• _WORK REQUEST_:
Where the string "operandValue" occurs in a line of the entries below, copy that line.

──────── STORED DATA

-- ==== Sys2Proof/Certificates/Slice0/Obligations.lean ====
section
/-! DEFINITION. The statements for the provers.  The vocabulary stands first, in `Sys2Proof.Claims`: it says in plain
arithmetic what an operand is, what an instruction costs, which bytes it accesses, and what its result is.  A
statement that an instruction answers a given next state says all three of result, frame and completion: every
field of `State` that the next state does not name is unchanged.  Where bytes are stored, the statement names the
address with the model's own `effectiveAddress` or `stackAddr`, and gives the value that EVERY address reads as
after the instruction.  `status` and the bus record, which `ended` names, are the model's records of what R337 and R75
say of a step (log entries 4 and 5).  A statement without a premise about the memory provider holds of the default
provider and of every injected one (R62, log entry 18): where an instruction makes several accesses, what a later
read gives is said after the earlier ones. -/

namespace Sys2Proof.Claims

open Sys2Proof.Machine

/-! ## Values -/

/-- A 16-bit value from its high and its low byte: `hi*256 + lo` (R9). -/
def word (hi lo : Byte) : Addr := BitVec.ofNat 16 (hi.toNat * 256 + lo.toNat)

/-- A byte read as a two's-complement number (R183). -/
def signed (v : Byte) : Int := if v.toNat < 128 then v.toNat else (v.toNat : Int) - 256

/-- `Z` and `N` from a byte: `Z` says that it is 0, `N` that its bit 7 is 1 (R40). -/
def withZN (v : Byte) (s : State) : State :=
  { s with Z := decide (v.toNat = 0), N := decide (128 ≤ v.toNat) }

/-- The status byte as a sum of weights (R37), with bit 4 from `b`. -/
def statusByte (b : Bool) (s : State) : Byte :=
  BitVec.ofNat 8 (s.N.toNat * 128 + s.V.toNat * 64 + 32 + b.toNat * 16 + s.D.toNat * 8 + s.I.toNat * 4 +
    s.Z.toNat * 2 + s.C.toNat)

/-- The seven flags from a byte, bit by bit; bit 5 is not used (R38). -/
def withStatus (b : Byte) (s : State) : State :=
  { s with
    N := decide (b.toNat / 128 % 2 = 1)
    V := decide (b.toNat / 64 % 2 = 1)
    B := decide (b.toNat / 16 % 2 = 1)
    D := decide (b.toNat / 8 % 2 = 1)
    I := decide (b.toNat / 4 % 2 = 1)
    Z := decide (b.toNat / 2 % 2 = 1)
    C := decide (b.toNat % 2 = 1) }

/-! ## Forms -/

/-- One form of an operation: opcode, addressing mode, base cost, page-cross eligibility (R96). -/
structure Form where
  opcode   : Byte
  mode     : Option Mode
  base     : BaseCost
  eligible : Bool
deriving DecidableEq, Repr

/-- A form that is not page-cross eligible. -/
def form (opcode : Byte) (mode : Mode) (base : Nat) : Form := ⟨opcode, some mode, .fixed base, false⟩

/-- A page-cross eligible form, which the spec marks `+`. -/
def formPlus (opcode : Byte) (mode : Mode) (base : Nat) : Form := ⟨opcode, some mode, .fixed base, true⟩

/-- The form of an instruction, by its own opcode, its own operand and the dispatch table. -/
def formOf (i : Instr) : Form :=
  ⟨i.opcode, i.operand.mode, (dispatchEntry i.opcode).base, (dispatchEntry i.opcode).eligible⟩

/-- The forms of an operation are exactly those of the list: each instruction has one of them, and each of them
has an instruction. -/
def HasForms (op : Operation) (l : List Form) : Prop :=
  (∀ i : Instr, i.operation = op → formOf i ∈ l) ∧ ∀ f ∈ l, ∃ i : Instr, i.operation = op ∧ formOf i = f

/-! ## The bus -/

/-- What a read of `a` gives after the accesses `earlier`.  With the default provider earlier reads do not matter
(R64); with an injected one they may (R65). -/
def readAfter (s : State) (earlier : List BusAccess) (a : Addr) : Byte := (s.after earlier).peek a

/-- `s` after the accesses `acc`: the provider has answered them, and they are recorded (R62, R75). -/
def accessed (acc : List BusAccess) (s : State) : State := { s.after acc with bus := s.bus ++ acc }

/-! ## Operands and costs -/

/-- The effective address of a memory operand, by the model's resolver (R120). -/
def effectiveAddress (m : MemOperand) (s : State) : Addr := (resolve m s).1.addr

/-- The resolver reports a page cross for the operand (R134, R135). -/
def operandCrosses : Operand → State → Bool
  | .mem m, s => (resolve m s).1.crossed
  | _, _ => false

/-- The pointer reads of a memory operand (R75, item 5). -/
def pointerReads : MemOperand → State → List BusAccess
  | .izx z, s =>
    [.read (BitVec.ofNat 16 ((z.toNat + s.X.toNat) % 256)),
     .read (BitVec.ofNat 16 ((z.toNat + s.X.toNat + 1) % 256))]
  | .izy z, _ => [.read (BitVec.ofNat 16 z.toNat), .read (BitVec.ofNat 16 ((z.toNat + 1) % 256))]
  | _, _ => []

/-- The value that the operation reads (R136): the operand byte, `A`, or the byte at the effective address. -/
def operandValue : Operand → State → Option Byte
  | .imm v, _ => some v
  | .acc, s   => some s.A
  | .mem m, s => some (readAfter s (pointerReads m s) (effectiveAddress m s))
  | _, _      => none

/-- The accesses of a read operation after its operand bytes are fetched (R75, items 5 and 6). -/
def operandReads : Operand → State → List BusAccess
  | .mem m, s => pointerReads m s ++ [.read (effectiveAddress m s)]
  | _, _ => []

/-- The base cost of an instruction, from the dispatch table (R98). -/
def baseCost (i : Instr) (s : State) : Nat :=
  match (dispatchEntry i.opcode).base with
  | .fixed n    => n
  | .killCycles => s.cfg.killCycles

/-- The cost of an instruction that is no branch (R331): the base cost, and 1 more for an eligible opcode whose
operand crosses a page. -/
def cost (i : Instr) (s : State) : Nat :=
  baseCost i s + if (dispatchEntry i.opcode).eligible = true ∧ operandCrosses i.operand s = true then 1 else 0

/-- `s` at the end of an instruction that costs `n` and makes the accesses `acc` after its fetch (R327, R75). -/
def ended (n : Nat) (acc : List BusAccess) (s : State) : State :=
  { accessed acc s with cycles := n, totalCycles := s.totalCycles + n, status := .normal }

/-! ## Writes -/

/-- What the address `a` reads as after the writes `ws`, in order: a write stores in the backed region only (R63). -/
def byteAfter (s : State) (ws : List (Addr × Byte)) (a : Addr) : Byte :=
  ws.foldl (fun old w => if w.1 = a ∧ backed s.cfg a = true then w.2 else old) (s.peek a)

/-- With the default provider every address of `t` reads as it does after the writes `ws` to `s`: the bytes stored,
and no others (R63, R64).  What an injected provider makes of a write is its own affair (R62). -/
def Stores (s t : State) (ws : List (Addr × Byte)) : Prop :=
  s.cfg.provider = .default → ∀ a, t.peek a = byteAfter s ws a

/-- The bus writes of a list of pairs. -/
def busWrites (ws : List (Addr × Byte)) : List BusAccess := ws.map fun w => .write w.1 w.2

/-- The writes among bus accesses, in order. -/
def writesOf (l : List BusAccess) : List (Addr × Byte) :=
  l.filterMap fun
    | .read _    => none
    | .write a v => some (a, v)

/-! ## The shapes of the instructions -/

/-- A read operation: it reads its operand's value `v`, once, and ends with `f v` on the state, at its cost. -/
def Reads (i : Instr) (s : State) (f : Byte → State → State) : Prop :=
  ∃ v, operandValue i.operand s = some v ∧
    exec i s = .next (f v (ended (cost i s) (operandReads i.operand s) s))

/-- A store operation: it writes `v` at its effective address, reads no target, and changes nothing else. -/
def Writes (i : Instr) (s : State) (v : Byte) : Prop :=
  ∃ m t, i.operand = .mem m ∧ exec i s = .next t ∧
    t = ended (cost i s) (pointerReads m s ++ [.write (effectiveAddress m s) v]) s ∧
    Stores s t [(effectiveAddress m s, v)]

/-- A read-modify-write operation: the operand's value `m` is read once, `r m` is written back once, to `A` in
accumulator mode, else to the effective address; then `f m` gives the flags and registers. -/
def Modifies (i : Instr) (s : State) (r : Byte → Byte) (f : Byte → State → State) : Prop :=
  match i.operand with
  | .acc => exec i s = .next (f s.A { ended (cost i s) [] s with A := r s.A })
  | .mem m =>
    ∃ v t, operandValue (.mem m) s = some v ∧ exec i s = .next t ∧
      t = f v (ended (cost i s)
        (operandReads (.mem m) s ++ [.write (effectiveAddress m s) (r v)]) s) ∧
      Stores s t [(effectiveAddress m s, r v)]
  | _ => False

/-- An instruction that costs `n`, makes the accesses `acc` after its fetch and ends with `f` on the state. -/
def Accesses (i : Instr) (s : State) (n : Nat) (acc : List BusAccess) (f : State → State) : Prop :=
  exec i s = .next (f (ended n acc s))

/-- An instruction that costs `n`, makes no access after its fetch and ends with `f` on the state. -/
def Plain (i : Instr) (s : State) (n : Nat) (f : State → State) : Prop := Accesses i s n [] f

/-! ## Results -/

/-- The result byte, `mod 256`, of a sum of natural numbers. -/
def low (n : Nat) : Byte := BitVec.ofNat 8 n

/-- The sum of ADC: `A + m + C` (R182). -/
def sumOf (m : Byte) (s : State) : Nat := s.A.toNat + m.toNat + s.C.toNat

/-- The difference of SBC: `A - m - (1 - C)` (R185). -/
def differenceOf (m : Byte) (s : State) : Int := (s.A.toNat : Int) - m.toNat - (1 - (s.C.toNat : Int))

/-- A signed result does not fit `-128..127` (R183). -/
def overflows (r : Int) : Bool := decide (r < -128 ∨ 127 < r)

/-- `AddDecimal(a, v, c)` on natural numbers: the result and the decimal carry (R184). -/
def decimalSum (a v : Byte) (c : Bool) : Nat × Bool :=
  let lo := a.toNat % 16 + v.toNat % 16 + c.toNat
  let carry := if 9 < lo then 1 else 0
  let hi := a.toNat / 16 + v.toNat / 16 + carry
  ((hi + 6 * (if 9 < hi then 1 else 0)) % 16 * 16 + (lo + 6 * carry) % 16, decide (9 < hi))

/-- `SubDecimal(a, v, c)` on integers (R186). -/
def decimalDifference (a v : Byte) (c : Bool) : Nat :=
  let lo : Int := (a.toNat % 16 : Nat) - (v.toNat % 16 : Nat) - (1 - (c.toNat : Int))
  let borrow : Int := if lo < 0 then 1 else 0
  let hi : Int := (a.toNat / 16 : Nat) - (v.toNat / 16 : Nat) - borrow
  ((hi - (if hi < 0 then 6 else 0)) % 16).toNat * 16 + ((lo - 6 * borrow) % 16).toNat

/-- After ADC with operand `m` (R181, R191). -/
def afterAdd (m : Byte) (s : State) : State :=
  { s with
    A := if s.D then low (decimalSum s.A m s.C).1 else low (sumOf m s)
    C := if s.D then (decimalSum s.A m s.C).2 else decide (255 < sumOf m s)
    V := overflows (signed s.A + signed m + s.C.toNat)
    Z := decide (sumOf m s % 256 = 0)
    N := decide (128 ≤ sumOf m s % 256) }

/-- After SBC with operand `m` (R185, R191). -/
def afterSubtract (m : Byte) (s : State) : State :=
  { s with
    A := if s.D then low (decimalDifference s.A m s.C) else BitVec.ofInt 8 (differenceOf m s)
    C := decide (0 ≤ differenceOf m s)
    V := overflows (signed s.A - signed m - (1 - (s.C.toNat : Int)))
    Z := decide (differenceOf m s % 256 = 0)
    N := decide (128 ≤ differenceOf m s % 256) }

/-- After `Compare(reg, m)` (R187): `C = (reg >= m)`, `Z = (reg == m)`, `N` is bit 7 of the difference. -/
def afterCompare (reg m : Byte) (s : State) : State :=
  { s with
    C := decide (m.toNat ≤ reg.toNat)
    Z := decide (reg.toNat = m.toNat)
    N := decide (128 ≤ (reg.toNat + 256 - m.toNat) % 256) }

/-- The results of the four shifts on `m` (R231 to R234). -/
def asl (m : Byte) : Byte := low (2 * m.toNat)
def lsr (m : Byte) : Byte := low (m.toNat / 2)
def rol (c : Bool) (m : Byte) : Byte := low (2 * m.toNat + c.toNat)
def ror (c : Bool) (m : Byte) : Byte := low (m.toNat / 2 + 128 * c.toNat)

/-- Bit 7 and bit 0 of a byte. -/
def bit7 (m : Byte) : Bool := decide (128 ≤ m.toNat)
def bit0 (m : Byte) : Bool := decide (m.toNat % 2 = 1)

/-- `A <- v; UpdateZN(v)`, and the same for `X` and for `Y`. -/
def withA (v : Byte) (s : State) : State := withZN v { s with A := v }
def withX (v : Byte) (s : State) : State := withZN v { s with X := v }
def withY (v : Byte) (s : State) : State := withZN v { s with Y := v }

/-! ## Steps -/

/-- `s` after the fetch of the instruction `i` (R322, R325): `PC` has moved past it, `opcode` holds its first byte,
and the bus record holds its reads. -/
def fetched (i : Instr) (s : State) : State :=
  { accessed ((List.range i.length).map fun k => .read (s.PC + BitVec.ofNat 16 k)) { s with bus := [] } with
    PC := s.PC + BitVec.ofNat 16 i.length
    opcode := s.peek s.PC }

/-- The three bytes at `PC`, as reads of them in order give them. -/
def nextBytes (s : State) : List Byte :=
  [s.peek s.PC, readAfter s [.read s.PC] (s.PC + 1), readAfter s [.read s.PC, .read (s.PC + 1)] (s.PC + 2)]

/-- The condition that a branch tests (R245 to R252). -/
def branchTaken : Operation → State → Option Bool
  | .bpl, s => some (!s.N)
  | .bmi, s => some s.N
  | .bvc, s => some (!s.V)
  | .bvs, s => some s.V
  | .bcc, s => some (!s.C)
  | .bcs, s => some s.C
  | .bne, s => some (!s.Z)
  | .beq, s => some s.Z
  | _, _ => none

/-- The target of a branch with offset `r`, `PC` addressing the next instruction (R133). -/
def branchTarget (r : Byte) (s : State) : Nat := (((s.PC.toNat : Int) + signed r) % 65536).toNat

/-- What a taken branch adds (R330): 1, and 1 more when the target is in another page. -/
def branchExtra (r : Byte) (s : State) : Nat :=
  if branchTarget r s / 256 = s.PC.toNat / 256 then 1 else 2

/-- The cost of an instruction, whatever its kind (R331). -/
def instructionCost (i : Instr) (s : State) : Nat :=
  match i.operand, branchTaken i.operation s with
  | .rel r, some true => 2 + branchExtra r s
  | .rel _, _ => 2
  | _, _ => cost i s

/-- `s` without what only the host reads (R43), and without the model's records of the last step. -/
def forgetObservers (s : State) : State :=
  { s with opcode := 0, cycles := 0, totalCycles := 0, status := .normal, bus := [] }

/-- The seven flags, `B` excepted, and `S` and `PC` of `t` are those of `s`. -/
def SameContext (s t : State) : Prop :=
  t.C = s.C ∧ t.Z = s.Z ∧ t.I = s.I ∧ t.D = s.D ∧ t.V = s.V ∧ t.N = s.N ∧ t.S = s.S

/-- The default provider answers, and every slot of the stack page is backed. -/
def StackBacked (s : State) : Prop :=
  s.cfg.provider = .default ∧ ∀ b : Byte, backed s.cfg (stackAddr b) = true

/-- The opcode is one of the seventeen halt opcodes (R298, R299). -/
def haltOpcodes : List Byte :=
  [0x02, 0x12, 0x22, 0x32, 0x42, 0x52, 0x62, 0x72, 0x92, 0x93, 0x9B, 0x9F, 0xAB, 0xB2, 0xBB, 0xD2, 0xF2]

end Sys2Proof.Claims

open Sys2Proof Sys2Proof.Machine Sys2Proof.Claims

────────────────

• _EXERCISE RESULT_:
def operandValue : Operand → State → Option Byte
  ∃ v, operandValue i.operand s = some v ∧
    ∃ v t, operandValue (.mem m) s = some v ∧ exec i s = .next t ∧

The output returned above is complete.